Among the entries that follow, the required portion opens with the line containing "else if j.typ == 0x0C05" and closes with the line containing "if d.mor.stage != 7 then ⟨d, x.mem⟩". Give that portion again exactly, and nothing else.

╔══

-- ==== Sys2Proof/Machine/Frames.lean ====
section
/-!
DEFINITION. MOR_FRAME_RECEIVE (R339 to R342): what a received frame brings to its channel, and the pair's messages by type (R372, R490).
-/

namespace Sys2Proof.Machine

/-- A message on channel 0 reaches its meaning by TYPE; one of an unknown TYPE is discarded without reply (R490). -/
def pairMessage (x : DM) (n : Now) (b : Bytes) : DM :=
  match Jorek.parse b with
  | none => x
  | some j =>
    if j.typ == 0x0C01 then ⟨heartbeatReceive x.dev n b, x.mem⟩
    else if j.typ == 0x0C02 then ⟨yieldReceive x.dev n b, x.mem⟩
    else if j.typ == 0x0C03 then snapReqReceive x n b
    else if j.typ == 0x0C04 then ⟨ladleSync x.dev b, x.mem⟩
    else if j.typ == 0x0C05 then ⟨relockReceive x.dev b, x.mem⟩
    else if j.typ == 0x0D10 then ⟨pairKeyReceive x.dev n b, x.mem⟩
    else if j.typ == 0x0E20 then ⟨imageInfoReceive x.dev n b, x.mem⟩
    else x

/-- MOR_FRAME_RECEIVE (R339 to R342): a frame at stage 7 goes to its channel. `good`: the CRC and every block of it are right; `full`,
`parity`: as PACKET_RECEIVE. -/
def morFrameReceive (x : DM) (n : Now) (f : MorFrame) (good : Bool) (full parity : BitVec 48) : DM :=
  let d := (x.dev.morTick n.abs).onMor (fun m => { m with rxSlots := m.rxSlots + frameSlots f })
  if d.mor.stage != 7 then ⟨d, x.mem⟩
  else if !frameOk f good then ⟨d.morDiscard n f.ch, x.mem⟩
  else if f.ch == 0 then pairMessage ⟨d, x.mem⟩ n f.data
  else if f.ch == 1 then
    let r := d.morJournal f
    ⟨match r.2 with | some b => r.1.jReceive n b | none => r.1, x.mem⟩
  else if f.ch == 2 then ⟨d.snapReceive n f.data, x.mem⟩
  else if f.ch ≤ 10 then
    let r := d.morPiece f
    match r.2 with
    | some p => deliver ⟨r.1, x.mem⟩ n 2 (f.ch - 3) false p ⟨full, parity, none⟩
    | none => ⟨r.1, x.mem⟩
  else ⟨d.morUnknown n f.ch, x.mem⟩

end Sys2Proof.Machine
end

╚══

▶ **Solution**:
    else if j.typ == 0x0C05 then ⟨relockReceive x.dev b, x.mem⟩
    else if j.typ == 0x0D10 then ⟨pairKeyReceive x.dev n b, x.mem⟩
    else if j.typ == 0x0E20 then ⟨imageInfoReceive x.dev n b, x.mem⟩
    else x

/-- MOR_FRAME_RECEIVE (R339 to R342): a frame at stage 7 goes to its channel. `good`: the CRC and every block of it are right; `full`,
`parity`: as PACKET_RECEIVE. -/
def morFrameReceive (x : DM) (n : Now) (f : MorFrame) (good : Bool) (full parity : BitVec 48) : DM :=
  let d := (x.dev.morTick n.abs).onMor (fun m => { m with rxSlots := m.rxSlots + frameSlots f })
  if d.mor.stage != 7 then ⟨d, x.mem⟩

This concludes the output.